WHAT TO WORK ON:
Find the line with "else if off.toNat < 0x80 then .palW" and the line with "offset of register" in the entries below; output exactly those two lines, every line between them, and no others.

(Stored data entries)
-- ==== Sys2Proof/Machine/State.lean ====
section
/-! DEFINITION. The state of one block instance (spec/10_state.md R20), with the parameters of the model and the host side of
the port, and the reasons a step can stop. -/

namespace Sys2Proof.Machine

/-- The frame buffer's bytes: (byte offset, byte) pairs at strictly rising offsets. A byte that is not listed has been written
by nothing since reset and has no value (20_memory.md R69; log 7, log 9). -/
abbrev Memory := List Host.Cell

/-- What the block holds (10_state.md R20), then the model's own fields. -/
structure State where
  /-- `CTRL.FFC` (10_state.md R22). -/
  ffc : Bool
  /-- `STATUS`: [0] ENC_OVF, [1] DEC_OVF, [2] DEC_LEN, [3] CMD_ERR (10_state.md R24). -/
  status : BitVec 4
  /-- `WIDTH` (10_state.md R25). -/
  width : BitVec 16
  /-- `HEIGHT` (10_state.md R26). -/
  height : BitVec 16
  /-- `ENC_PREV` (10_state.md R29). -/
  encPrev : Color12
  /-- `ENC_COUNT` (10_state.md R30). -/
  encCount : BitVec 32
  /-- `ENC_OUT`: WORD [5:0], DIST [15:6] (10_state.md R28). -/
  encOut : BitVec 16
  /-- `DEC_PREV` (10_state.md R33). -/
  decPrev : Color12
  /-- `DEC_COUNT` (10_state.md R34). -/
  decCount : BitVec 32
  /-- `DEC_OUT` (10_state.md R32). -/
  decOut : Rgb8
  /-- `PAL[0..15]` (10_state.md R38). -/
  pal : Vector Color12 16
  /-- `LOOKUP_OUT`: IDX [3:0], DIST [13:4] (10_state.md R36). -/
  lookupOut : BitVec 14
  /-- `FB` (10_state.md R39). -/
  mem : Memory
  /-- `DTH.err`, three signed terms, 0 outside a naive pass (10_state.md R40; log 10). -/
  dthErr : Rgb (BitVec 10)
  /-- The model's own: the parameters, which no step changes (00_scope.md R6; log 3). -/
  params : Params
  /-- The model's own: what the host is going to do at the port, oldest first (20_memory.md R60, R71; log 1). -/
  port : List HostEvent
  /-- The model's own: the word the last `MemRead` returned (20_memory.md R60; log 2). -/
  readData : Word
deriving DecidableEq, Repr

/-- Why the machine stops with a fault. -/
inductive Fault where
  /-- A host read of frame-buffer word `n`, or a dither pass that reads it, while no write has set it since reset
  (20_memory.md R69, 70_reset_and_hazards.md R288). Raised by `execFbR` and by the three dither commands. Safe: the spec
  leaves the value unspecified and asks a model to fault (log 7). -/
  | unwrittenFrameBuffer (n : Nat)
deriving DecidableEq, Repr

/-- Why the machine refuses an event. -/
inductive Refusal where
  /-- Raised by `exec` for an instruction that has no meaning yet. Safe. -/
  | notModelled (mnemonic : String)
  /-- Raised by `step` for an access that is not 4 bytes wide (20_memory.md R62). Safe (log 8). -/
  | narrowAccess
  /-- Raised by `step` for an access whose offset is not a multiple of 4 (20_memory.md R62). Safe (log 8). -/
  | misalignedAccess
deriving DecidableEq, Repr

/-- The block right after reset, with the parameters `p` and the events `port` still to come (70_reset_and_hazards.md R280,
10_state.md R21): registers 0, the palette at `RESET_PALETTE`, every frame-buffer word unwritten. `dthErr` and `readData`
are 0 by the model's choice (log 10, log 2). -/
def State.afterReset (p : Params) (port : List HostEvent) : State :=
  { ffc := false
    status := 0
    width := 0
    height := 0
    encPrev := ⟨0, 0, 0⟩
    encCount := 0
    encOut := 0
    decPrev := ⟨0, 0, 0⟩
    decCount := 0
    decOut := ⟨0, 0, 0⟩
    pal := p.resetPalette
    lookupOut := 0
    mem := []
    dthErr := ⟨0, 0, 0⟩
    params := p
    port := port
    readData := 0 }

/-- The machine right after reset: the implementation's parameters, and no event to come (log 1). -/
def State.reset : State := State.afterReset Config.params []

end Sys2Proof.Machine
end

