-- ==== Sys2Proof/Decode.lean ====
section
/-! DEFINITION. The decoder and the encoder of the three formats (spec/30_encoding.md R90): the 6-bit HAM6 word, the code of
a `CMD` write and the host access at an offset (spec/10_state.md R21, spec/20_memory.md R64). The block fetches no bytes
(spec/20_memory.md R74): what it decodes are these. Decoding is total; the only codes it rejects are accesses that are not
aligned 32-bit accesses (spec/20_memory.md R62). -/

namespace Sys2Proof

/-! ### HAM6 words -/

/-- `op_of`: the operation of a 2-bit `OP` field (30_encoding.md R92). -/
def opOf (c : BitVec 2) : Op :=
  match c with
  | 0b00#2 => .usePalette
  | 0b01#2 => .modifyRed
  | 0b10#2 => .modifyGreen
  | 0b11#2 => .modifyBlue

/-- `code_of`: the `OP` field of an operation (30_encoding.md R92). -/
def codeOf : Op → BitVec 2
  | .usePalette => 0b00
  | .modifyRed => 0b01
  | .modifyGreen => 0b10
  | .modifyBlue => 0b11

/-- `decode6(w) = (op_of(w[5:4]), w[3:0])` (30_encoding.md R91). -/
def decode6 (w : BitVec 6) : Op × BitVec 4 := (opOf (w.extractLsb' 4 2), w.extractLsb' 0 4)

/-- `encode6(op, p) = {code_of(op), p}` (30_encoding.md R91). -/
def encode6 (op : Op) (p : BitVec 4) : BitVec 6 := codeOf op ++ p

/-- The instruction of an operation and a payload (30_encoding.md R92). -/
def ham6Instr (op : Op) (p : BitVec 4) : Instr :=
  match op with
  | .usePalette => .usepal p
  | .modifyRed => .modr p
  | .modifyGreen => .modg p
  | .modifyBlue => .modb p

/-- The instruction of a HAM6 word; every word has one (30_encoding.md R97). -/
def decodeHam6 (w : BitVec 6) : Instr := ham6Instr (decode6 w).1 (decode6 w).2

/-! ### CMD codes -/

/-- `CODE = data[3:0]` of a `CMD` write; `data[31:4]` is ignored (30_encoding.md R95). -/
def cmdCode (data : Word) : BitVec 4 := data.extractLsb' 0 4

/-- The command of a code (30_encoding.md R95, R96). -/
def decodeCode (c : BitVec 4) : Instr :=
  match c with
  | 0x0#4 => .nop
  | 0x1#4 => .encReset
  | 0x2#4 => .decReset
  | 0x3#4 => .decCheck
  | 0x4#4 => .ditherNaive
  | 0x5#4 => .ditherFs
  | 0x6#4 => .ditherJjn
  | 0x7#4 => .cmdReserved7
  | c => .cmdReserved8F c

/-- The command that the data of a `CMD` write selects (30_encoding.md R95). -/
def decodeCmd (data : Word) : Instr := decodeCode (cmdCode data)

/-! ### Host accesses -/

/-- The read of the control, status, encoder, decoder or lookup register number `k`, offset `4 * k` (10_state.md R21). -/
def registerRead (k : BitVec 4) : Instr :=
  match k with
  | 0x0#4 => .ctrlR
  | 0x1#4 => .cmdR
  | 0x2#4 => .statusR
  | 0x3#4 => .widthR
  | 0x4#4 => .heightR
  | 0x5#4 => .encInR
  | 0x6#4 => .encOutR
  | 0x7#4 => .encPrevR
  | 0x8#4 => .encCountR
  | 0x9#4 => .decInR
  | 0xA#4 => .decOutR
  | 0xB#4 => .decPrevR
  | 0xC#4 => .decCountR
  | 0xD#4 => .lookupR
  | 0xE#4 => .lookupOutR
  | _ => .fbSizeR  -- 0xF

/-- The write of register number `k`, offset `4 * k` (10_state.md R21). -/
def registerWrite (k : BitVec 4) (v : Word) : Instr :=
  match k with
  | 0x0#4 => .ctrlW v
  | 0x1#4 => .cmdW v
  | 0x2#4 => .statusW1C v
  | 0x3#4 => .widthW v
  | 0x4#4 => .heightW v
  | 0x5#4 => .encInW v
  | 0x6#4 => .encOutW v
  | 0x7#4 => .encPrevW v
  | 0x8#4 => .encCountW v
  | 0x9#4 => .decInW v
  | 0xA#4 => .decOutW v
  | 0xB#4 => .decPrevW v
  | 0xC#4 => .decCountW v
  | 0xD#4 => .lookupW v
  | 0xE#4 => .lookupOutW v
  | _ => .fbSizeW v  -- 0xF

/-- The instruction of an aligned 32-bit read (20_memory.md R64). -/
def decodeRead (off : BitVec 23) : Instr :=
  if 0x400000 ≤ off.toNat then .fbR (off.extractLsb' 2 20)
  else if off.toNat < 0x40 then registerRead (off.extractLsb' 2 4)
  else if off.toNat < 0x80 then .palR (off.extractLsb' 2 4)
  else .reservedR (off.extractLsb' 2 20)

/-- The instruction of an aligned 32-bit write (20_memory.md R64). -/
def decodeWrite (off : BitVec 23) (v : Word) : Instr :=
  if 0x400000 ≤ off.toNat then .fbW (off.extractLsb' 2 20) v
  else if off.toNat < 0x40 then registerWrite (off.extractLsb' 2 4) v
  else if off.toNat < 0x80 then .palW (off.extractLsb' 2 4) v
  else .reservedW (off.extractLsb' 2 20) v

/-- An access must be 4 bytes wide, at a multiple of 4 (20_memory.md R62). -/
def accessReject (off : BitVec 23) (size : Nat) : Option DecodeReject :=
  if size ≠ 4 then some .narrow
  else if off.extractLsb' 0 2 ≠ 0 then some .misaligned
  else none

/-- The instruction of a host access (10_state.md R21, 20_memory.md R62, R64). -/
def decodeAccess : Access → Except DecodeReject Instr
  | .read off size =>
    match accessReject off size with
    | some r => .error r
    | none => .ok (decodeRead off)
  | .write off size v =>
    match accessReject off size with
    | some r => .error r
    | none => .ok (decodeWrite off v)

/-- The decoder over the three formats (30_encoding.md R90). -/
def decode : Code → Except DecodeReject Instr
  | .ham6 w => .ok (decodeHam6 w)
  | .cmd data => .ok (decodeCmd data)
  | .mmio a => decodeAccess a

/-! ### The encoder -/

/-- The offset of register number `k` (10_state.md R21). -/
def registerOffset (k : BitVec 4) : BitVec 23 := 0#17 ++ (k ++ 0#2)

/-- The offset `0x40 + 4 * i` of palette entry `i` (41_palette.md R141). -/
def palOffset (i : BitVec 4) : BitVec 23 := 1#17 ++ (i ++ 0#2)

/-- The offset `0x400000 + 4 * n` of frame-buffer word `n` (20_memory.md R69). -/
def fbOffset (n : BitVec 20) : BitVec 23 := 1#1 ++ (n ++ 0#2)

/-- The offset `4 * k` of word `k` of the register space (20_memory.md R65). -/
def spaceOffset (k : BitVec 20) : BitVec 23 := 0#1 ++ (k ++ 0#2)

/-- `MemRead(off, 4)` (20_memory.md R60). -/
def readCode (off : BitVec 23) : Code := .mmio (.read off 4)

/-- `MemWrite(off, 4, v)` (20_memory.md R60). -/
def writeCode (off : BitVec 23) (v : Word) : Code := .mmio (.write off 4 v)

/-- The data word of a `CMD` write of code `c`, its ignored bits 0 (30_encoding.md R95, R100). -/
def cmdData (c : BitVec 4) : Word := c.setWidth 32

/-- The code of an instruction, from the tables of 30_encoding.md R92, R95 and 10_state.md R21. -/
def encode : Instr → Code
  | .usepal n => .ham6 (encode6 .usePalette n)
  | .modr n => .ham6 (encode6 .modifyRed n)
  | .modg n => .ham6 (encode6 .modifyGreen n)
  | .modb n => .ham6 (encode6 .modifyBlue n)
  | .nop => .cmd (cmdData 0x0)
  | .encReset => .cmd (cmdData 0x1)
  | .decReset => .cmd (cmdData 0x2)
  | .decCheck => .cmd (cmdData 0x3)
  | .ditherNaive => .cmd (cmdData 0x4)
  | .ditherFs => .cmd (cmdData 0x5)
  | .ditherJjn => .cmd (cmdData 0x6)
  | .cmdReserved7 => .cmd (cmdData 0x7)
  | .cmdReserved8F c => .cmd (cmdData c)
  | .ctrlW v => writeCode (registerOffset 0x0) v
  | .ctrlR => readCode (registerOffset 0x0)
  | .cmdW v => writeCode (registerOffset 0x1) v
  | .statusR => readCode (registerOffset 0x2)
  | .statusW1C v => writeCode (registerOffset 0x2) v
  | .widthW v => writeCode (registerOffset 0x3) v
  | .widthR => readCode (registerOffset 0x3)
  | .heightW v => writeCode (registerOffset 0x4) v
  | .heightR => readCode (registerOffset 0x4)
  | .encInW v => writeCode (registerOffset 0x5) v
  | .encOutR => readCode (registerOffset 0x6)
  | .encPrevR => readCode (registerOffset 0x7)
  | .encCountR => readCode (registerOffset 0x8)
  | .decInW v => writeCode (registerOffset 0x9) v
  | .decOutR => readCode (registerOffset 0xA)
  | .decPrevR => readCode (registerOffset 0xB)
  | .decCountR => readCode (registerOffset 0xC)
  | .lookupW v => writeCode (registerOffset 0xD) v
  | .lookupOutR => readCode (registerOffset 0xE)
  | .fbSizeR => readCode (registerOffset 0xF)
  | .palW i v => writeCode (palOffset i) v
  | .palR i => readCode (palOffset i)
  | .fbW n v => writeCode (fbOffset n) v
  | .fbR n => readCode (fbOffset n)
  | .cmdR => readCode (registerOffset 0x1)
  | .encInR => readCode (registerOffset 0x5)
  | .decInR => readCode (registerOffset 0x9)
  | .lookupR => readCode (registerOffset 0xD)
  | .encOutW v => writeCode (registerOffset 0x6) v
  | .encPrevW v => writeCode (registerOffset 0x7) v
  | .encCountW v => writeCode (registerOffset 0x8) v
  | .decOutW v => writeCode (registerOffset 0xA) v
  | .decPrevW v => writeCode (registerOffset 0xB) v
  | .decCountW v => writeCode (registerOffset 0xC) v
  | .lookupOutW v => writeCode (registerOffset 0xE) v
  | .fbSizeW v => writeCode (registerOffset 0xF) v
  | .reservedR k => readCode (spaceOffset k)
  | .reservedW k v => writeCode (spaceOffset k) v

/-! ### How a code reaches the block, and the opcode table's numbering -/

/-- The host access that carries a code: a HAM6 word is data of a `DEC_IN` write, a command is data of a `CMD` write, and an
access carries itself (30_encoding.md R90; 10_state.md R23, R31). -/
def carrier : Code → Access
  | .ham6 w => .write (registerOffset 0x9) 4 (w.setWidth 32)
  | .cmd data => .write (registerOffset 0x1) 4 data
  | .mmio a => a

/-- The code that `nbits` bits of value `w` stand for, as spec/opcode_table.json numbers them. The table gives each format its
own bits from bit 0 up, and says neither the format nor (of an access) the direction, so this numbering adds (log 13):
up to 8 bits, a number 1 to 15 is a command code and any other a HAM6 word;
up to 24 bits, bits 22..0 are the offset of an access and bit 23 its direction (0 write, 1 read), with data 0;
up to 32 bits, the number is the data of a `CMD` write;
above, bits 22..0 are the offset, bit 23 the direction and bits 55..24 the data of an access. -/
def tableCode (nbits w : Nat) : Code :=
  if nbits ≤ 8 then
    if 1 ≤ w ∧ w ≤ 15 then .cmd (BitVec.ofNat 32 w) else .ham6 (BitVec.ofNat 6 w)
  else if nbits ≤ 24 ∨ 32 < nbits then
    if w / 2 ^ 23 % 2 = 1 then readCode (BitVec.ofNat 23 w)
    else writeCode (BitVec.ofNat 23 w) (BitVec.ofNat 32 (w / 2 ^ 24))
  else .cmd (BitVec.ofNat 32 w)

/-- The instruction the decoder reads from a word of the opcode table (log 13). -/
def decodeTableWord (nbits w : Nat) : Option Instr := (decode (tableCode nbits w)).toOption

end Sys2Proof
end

PROBLEM SOLUTION:
  else if off.toNat < 0x80 then .palW (off.extractLsb' 2 4) v
  else .reservedW (off.extractLsb' 2 20) v

/-- An access must be 4 bytes wide, at a multiple of 4 (20_memory.md R62). -/
def accessReject (off : BitVec 23) (size : Nat) : Option DecodeReject :=
  if size ≠ 4 then some .narrow
  else if off.extractLsb' 0 2 ≠ 0 then some .misaligned
  else none

/-- The instruction of a host access (10_state.md R21, 20_memory.md R62, R64). -/
def decodeAccess : Access → Except DecodeReject Instr
  | .read off size =>
    match accessReject off size with
    | some r => .error r
    | none => .ok (decodeRead off)
  | .write off size v =>
    match accessReject off size with
    | some r => .error r
    | none => .ok (decodeWrite off v)

/-- The decoder over the three formats (30_encoding.md R90). -/
def decode : Code → Except DecodeReject Instr
  | .ham6 w => .ok (decodeHam6 w)
  | .cmd data => .ok (decodeCmd data)
  | .mmio a => decodeAccess a

/-! ### The encoder -/

/-- The offset of register number `k` (10_state.md R21). -/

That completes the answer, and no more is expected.